Specify available adapters and select one adapter per request:

{
    "available_lora_weights": {
        "french": "/path/to/lora_weights/french/processed_adapter_model.safetensors",
        "medical": "/path/to/lora_weights/medical/processed_adapter_model.safetensors"
    },
    "requests": [
        {
            "messages": [
                {"role": "user", "content": "Translate to French: Hello world"}
            ],
            "lora_name": "french"
        },
        {
            "messages": [
                {"role": "user", "content": "What is aspirin?"}
            ],
            "lora_name": "medical"
        }
    ]
}

All requests in the same batch must use the same LoRA adapter. To disable LoRA, omit lora_name or set it to an empty string.

Script Reference#

`tensorrt-edgellm-insert-lora`#

Inserts LoRA patterns into an exported tensorrt_edgellm ONNX model and creates lora_model.onnx in the same directory.

Argument	Required	Description
`--onnx_dir`	Yes	Directory containing `model.onnx` and `config.json`

`tensorrt-edgellm-process-lora`#

Processes HuggingFace LoRA adapter weights for runtime use.

Argument	Required	Description
`--input_dir`	Yes	Directory with `adapter_config.json` and `adapter_model.safetensors`
`--output_dir`	Yes	Output directory for processed weights

The output contains processed_adapter_model.safetensors and config.json.

`tensorrt-edgellm-merge-lora`#

Permanently merges LoRA weights into a base HuggingFace checkpoint.

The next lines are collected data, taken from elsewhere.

-- ==== Sys2Proof/Machine/Load.lean ====
section
/-! DEFINITION. The two load operations (43_load.md R92 to R94): one op-code byte, no payload, W untouched. -/

namespace Sys2Proof.Machine

variable {σ ε : Type}

/-- load_counter (43_load.md R92). -/
def execLoadCounter (s : State.Of σ ε) : Result σ ε := operate .loadCounter 0xE0#8 [] respondDone s

/-- load_OTR (43_load.md R93). -/
def execLoadOtr (s : State.Of σ ε) : Result σ ε := operate .loadOtr 0xE8#8 [] respondDone s

end Sys2Proof.Machine
end

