-- ==== Sys2Proof/Machine/Assembler.lean ====
section
/-! DEFINITION. The textual syntax of 30_encoding.md R67 and the frame notation of R69. Notation only: no step reads
text (92_eei_decisions.md D15). -/

namespace Sys2Proof.Machine

/-! ## Names -/

/-- The name of each operation, "exactly as in rule R59" (30_encoding.md R67). -/
def opNames : List (List Char × OpName) :=
  [ ("clear_mode_register_0".toList, .clearModeRegister0),
    ("clear_mode_register_1".toList, .clearModeRegister1),
    ("clear_counter".toList, .clearCounter),
    ("clear_status_register".toList, .clearStatusRegister),
    ("read_mode_register_0".toList, .readModeRegister0),
    ("read_mode_register_1".toList, .readModeRegister1),
    ("read_counter".toList, .readCounter),
    ("read_OTR".toList, .readOtr),
    ("read_status_register".toList, .readStatusRegister),
    ("write_mode_register_0".toList, .writeModeRegister0),
    ("write_mode_register_1".toList, .writeModeRegister1),
    ("write_data_register".toList, .writeDataRegister),
    ("load_counter".toList, .loadCounter),
    ("load_OTR".toList, .loadOtr) ]

/-- The operation a name in a line names; a name outside the table is kept for the command port to refuse
(60_exceptions.md R100 (a)). -/
def opNameOf (name : List Char) : OpName :=
  match opNames.find? (fun row => row.1 == name) with
  | some row => row.2
  | none => .unlisted (String.ofList name)

/-- The name an operation is written by. -/
def nameText : Instr → List Char
  | .clearModeRegister0 => "clear_mode_register_0".toList
  | .clearModeRegister1 => "clear_mode_register_1".toList
  | .clearCounter => "clear_counter".toList
  | .clearStatusRegister => "clear_status_register".toList
  | .readModeRegister0 => "read_mode_register_0".toList
  | .readModeRegister1 => "read_mode_register_1".toList
  | .readCounter => "read_counter".toList
  | .readOtr => "read_OTR".toList
  | .readStatusRegister => "read_status_register".toList
  | .writeModeRegister0 _ => "write_mode_register_0".toList
  | .writeModeRegister1 _ => "write_mode_register_1".toList
  | .writeDataRegister _ => "write_data_register".toList
  | .loadCounter => "load_counter".toList
  | .loadOtr => "load_OTR".toList

/-! ## Literals -/

/-- The value of a decimal digit. -/
def decDigit (c : Char) : Option Nat :=
  if 48 ≤ c.toNat ∧ c.toNat ≤ 57 then some (c.toNat - 48) else none

/-- The value of a hexadecimal digit, in either case. -/
def hexDigit (c : Char) : Option Nat :=
  if 48 ≤ c.toNat ∧ c.toNat ≤ 57 then some (c.toNat - 48)
  else if 65 ≤ c.toNat ∧ c.toNat ≤ 70 then some (c.toNat - 55)
  else if 97 ≤ c.toNat ∧ c.toNat ≤ 102 then some (c.toNat - 87)
  else none

/-- The number a run of digits writes, most significant digit first, after a number already read. -/
def digits (base : Nat) (digit : Char → Option Nat) : Nat → List Char → Option Nat
  | n, [] => some n
  | n, c :: cs =>
    match digit c with
    | some d => digits base digit (n * base + d) cs
    | none => none

/-- An unsigned C-style hexadecimal or decimal literal (30_encoding.md R67). A decimal literal of more than one digit
does not begin with 0: in C that is an octal one (DEDUCED, log entry 17). No integer suffix (u, l) may follow the digits
(DESIGN CHOICE, log entry 17). -/
def natLiteral : List Char → Option Nat
  | [] => none
  | ['0'] => some 0
  | '0' :: _ :: [] => none
  | '0' :: x :: d :: ds => if x = 'x' ∨ x = 'X' then digits 16 hexDigit 0 (d :: ds) else none
  | cs => digits 10 decDigit 0 cs

/-- A literal with an optional minus sign: R67 gives operands from -2^31. A leading plus sign is refused (DESIGN CHOICE,
log entry 17). -/
def intLiteral : List Char → Option Int
  | '-' :: cs => (natLiteral cs).map fun n => -Int.ofNat n
  | cs => (natLiteral cs).map Int.ofNat

/-! ## Lines -/

/-- A space or a tab, the separators of a line's words (DESIGN CHOICE, log entry 17). -/
def isBlank (c : Char) : Bool := c == ' ' || c == '\t'

/-- The pieces of a line between its blanks, empty ones included. -/
def pieces : List Char → List (List Char)
  | [] => [[]]
  | c :: cs =>
    if isBlank c then [] :: pieces cs
    else
      match pieces cs with
      | [] => [[c]]
      | w :: ws => (c :: w) :: ws

/-- The words of a line, before its optional `; comment` (30_encoding.md R67). The ';' may directly follow a word
(DESIGN CHOICE, log entry 17). -/
def lineWords (line : List Char) : List (List Char) :=
  (pieces (line.takeWhile (· != ';'))).filter (· != [])

/-- One line: an operation's name and at most one operand, or nothing (30_encoding.md R67; log entry 17). -/
def parseLine (line : List Char) : Except SyntaxError (Option Command) :=
  match lineWords line with
  | [] => .ok none
  | [name] => .ok (some ⟨opNameOf name, none⟩)
  | [name, literal] =>
    match intLiteral literal with
    | some v => .ok (some ⟨opNameOf name, some v⟩)
    | none => .error .badLiteral
  | _ :: _ :: _ :: _ => .error .tooManyWords

/-- A program, one operation per line, as what a host then does: it issues each and waits for its response
(30_encoding.md R67, 10_state.md R27). -/
def parseProgram {σ : Type} : List (List Char) → Except SyntaxError (List (HostEvent σ))
  | [] => .ok []
  | line :: lines =>
    match parseLine line, parseProgram lines with
    | .error e, _ => .error e
    | .ok _, .error e => .error e
    | .ok none, .ok rest => .ok rest
    | .ok (some c), .ok rest => .ok (.issue c :: .await :: rest)

/-! ## Writing -/

/-- A hexadecimal digit in capitals, as the spec's frames have them. -/
def hexChar (n : Nat) : Char := if n < 10 then Char.ofNat (48 + n) else Char.ofNat (55 + n)

/-- A byte as two hexadecimal digits. -/
def hexByte (b : Byte) : List Char := [hexChar (b.toNat / 16), hexChar (b.toNat % 16)]

/-- An operation as one line: its name and, where it takes one, its operand in hexadecimal (30_encoding.md R67). -/
def lineText (i : Instr) : List Char :=
  match i with
  | .writeModeRegister0 v => nameText i ++ " 0x".toList ++ hexByte v
  | .writeModeRegister1 v => nameText i ++ " 0x".toList ++ hexByte v
  | .writeDataRegister value => nameText i ++ " 0x".toList ++ (dataBytes 4 value).flatMap hexByte
  | .clearModeRegister0 => nameText i
  | .clearModeRegister1 => nameText i
  | .clearCounter => nameText i
  | .clearStatusRegister => nameText i
  | .readModeRegister0 => nameText i
  | .readModeRegister1 => nameText i
  | .readCounter => nameText i
  | .readOtr => nameText i
  | .readStatusRegister => nameText i
  | .loadCounter => nameText i
  | .loadOtr => nameText i

/-- A frame in the notation of 30_encoding.md R69, `[OPB P0 ... Pn-1]`: out-bytes plain, a read's in-bytes as `<xx>`
and its fill bytes not written. -/
def frameText (c : WidthCode) (i : Instr) (ins : List Byte) : List Char :=
  "[".toList ++ hexByte (opcode i)
    ++ (if i.isRead then ins.flatMap (fun b => " <".toList ++ hexByte b ++ ">".toList)
        else (outBytes c i).flatMap (fun b => " ".toList ++ hexByte b))
    ++ "]".toList

end Sys2Proof.Machine
end

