-- ==== Sys2Proof/Laws/PerInstr.lean ====
section
/-! SUPPORT. The per-operation families. -/

namespace Sys2Proof.Laws

/-- The frame of an operation is its op-code byte and its payload, 1 to 5 bytes (30_encoding.md R56). -/
def EncodeLength.Statement (i : Instr) : Prop :=
  ∀ c : WidthCode, (encode c i).length = 1 + payloadCount c i ∧ (encode c i).length ≤ 5

/-- The lemma every constructor's rests on. -/
theorem encodeLength_of (i : Instr) : EncodeLength.Statement i := by
  intro c
  have hle := payloadCount_le c i
  simp only [encode, List.length_cons, length_outBytes, Config.maxPayload] at *
  omega

theorem EncodeLength.clearModeRegister0 : EncodeLength.Statement .clearModeRegister0 := encodeLength_of _
theorem EncodeLength.clearModeRegister1 : EncodeLength.Statement .clearModeRegister1 := encodeLength_of _
theorem EncodeLength.clearCounter : EncodeLength.Statement .clearCounter := encodeLength_of _
theorem EncodeLength.clearStatusRegister : EncodeLength.Statement .clearStatusRegister := encodeLength_of _
theorem EncodeLength.readModeRegister0 : EncodeLength.Statement .readModeRegister0 := encodeLength_of _
theorem EncodeLength.readModeRegister1 : EncodeLength.Statement .readModeRegister1 := encodeLength_of _
theorem EncodeLength.readCounter : EncodeLength.Statement .readCounter := encodeLength_of _
theorem EncodeLength.readOtr : EncodeLength.Statement .readOtr := encodeLength_of _
theorem EncodeLength.readStatusRegister : EncodeLength.Statement .readStatusRegister := encodeLength_of _
theorem EncodeLength.writeModeRegister0 (v : Byte) : EncodeLength.Statement (.writeModeRegister0 v) :=
  encodeLength_of _
theorem EncodeLength.writeModeRegister1 (v : Byte) : EncodeLength.Statement (.writeModeRegister1 v) :=
  encodeLength_of _
theorem EncodeLength.writeDataRegister (value : Pattern) : EncodeLength.Statement (.writeDataRegister value) :=
  encodeLength_of _
theorem EncodeLength.loadCounter : EncodeLength.Statement .loadCounter := encodeLength_of _
theorem EncodeLength.loadOtr : EncodeLength.Statement .loadOtr := encodeLength_of _

end Sys2Proof.Laws
end

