-- ==== Sys2Proof/Tests/Slice0.lean ====
section
/-! SUPPORT. The model's own tests: ill-formed commands, written words, the vectors of 95_test_vectors.md one operation at
a time, and a witness for the hypotheses of each statement. -/

namespace Sys2Proof.Tests

open Sys2Proof Sys2Proof.Machine

/-! ## Helpers -/

/-- An idle block bound to line 7, with a width code, the answers of its coming exchanges, and what the host does next. -/
def block (c : WidthCode) (answers : List (Answer TransportError)) (port : List (HostEvent SelectId) := []) : State :=
  { State.Of.construct 7 with wc := c, answers := answers, port := port }

/-- What a test looks at after a step: response, W's code, PH and the bus events. -/
def look : Result SelectId TransportError →
    Option (Option (Response TransportError) × WidthCode × Phase TransportError × List (BusEvent SelectId TransportError))
  | .next t => some (t.response, t.wc, t.phase, t.trace)
  | .fault _ => none
  | .refused _ => none

/-- The bus events of a frame on line 7 that ends. -/
def frame7 (events : List (BusEvent SelectId TransportError)) : List (BusEvent SelectId TransportError) :=
  .assert 7 :: events ++ [.release 7]

/-- Did a step answer a next state? -/
def isNext : Result SelectId TransportError → Bool
  | .next _ => true
  | .fault _ => false
  | .refused _ => false

/-- The refusal a step answered. -/
def refusalOf : Result SelectId TransportError → Option Refusal
  | .next _ => none
  | .fault _ => none
  | .refused r => some r

/-- A block whose one other channel, on line 5, is at a level. -/
def withPeer (level : Bool) (port : List (HostEvent SelectId) := []) : State :=
  { block 0#2 [] port with peers := [⟨5, level⟩] }

/-! ## Ill-formed commands (30_encoding.md R61, R67; vectors F-4, F-5) -/

theorem test_wellFormed_refuses_unlisted : Command.wellFormed ⟨.unlisted "clear_OTR", none⟩ = false := by decide
theorem test_wellFormed_refuses_byte_256 : Command.wellFormed ⟨.writeModeRegister0, some 0x100⟩ = false := by decide
theorem test_wellFormed_refuses_byte_negative : Command.wellFormed ⟨.writeModeRegister1, some (-1)⟩ = false := by decide
theorem test_wellFormed_refuses_data_too_big :
    Command.wellFormed ⟨.writeDataRegister, some 4294967296⟩ = false := by decide
theorem test_wellFormed_refuses_data_too_small :
    Command.wellFormed ⟨.writeDataRegister, some (-2147483649)⟩ = false := by decide
theorem test_wellFormed_refuses_missing_operand : Command.wellFormed ⟨.writeDataRegister, none⟩ = false := by decide
theorem test_wellFormed_refuses_extra_operand : Command.wellFormed ⟨.readCounter, some 0⟩ = false := by decide

/-! ## Assembler (30_encoding.md R67, R69) -/

theorem test_parse_hexadecimal :
    parseLine "write_mode_register_1 0x02".toList = .ok (some ⟨.writeModeRegister1, some 2⟩) := by decide
theorem test_parse_negative_with_comment :
    parseLine "write_data_register -2 ; two's complement".toList = .ok (some ⟨.writeDataRegister, some (-2)⟩) := by
  decide
theorem test_parse_bad_literal : parseLine "write_mode_register_0 010".toList = .error .badLiteral := by decide
theorem test_negative_operand_is_its_pattern :
    decodeCommand ⟨.writeDataRegister, some (-2)⟩ = .ok (.writeDataRegister 0xFFFFFFFE#32) := by decide
theorem test_frame_notation : frameText 2#2 .readCounter [0xFF#8, 0xFE#8] = "[60 <FF> <FE>]".toList := by decide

Argument	Required	Default	Description
`--model_dir`	Yes	-	Base model directory
`--lora_dir`	Yes	-	LoRA adapter directory
`--output_dir`	Yes	-	Output directory for merged checkpoint
`--device`	No	`cuda`	Device used while merging
`--torch-dtype`	No	`float16`	Model dtype used while merging

Build Parameters#

Parameter	Description
`--maxLoraRank`	Maximum LoRA rank to support. Set to `0` to disable dynamic LoRA.

Notes#

Static merge produces a single checkpoint and does not require runtime LoRA flags.
Dynamic LoRA enables adapter switching without rebuilding, but all adapters must have rank less than or equal to --maxLoraRank.
CUDA graphs are captured separately for each LoRA configuration.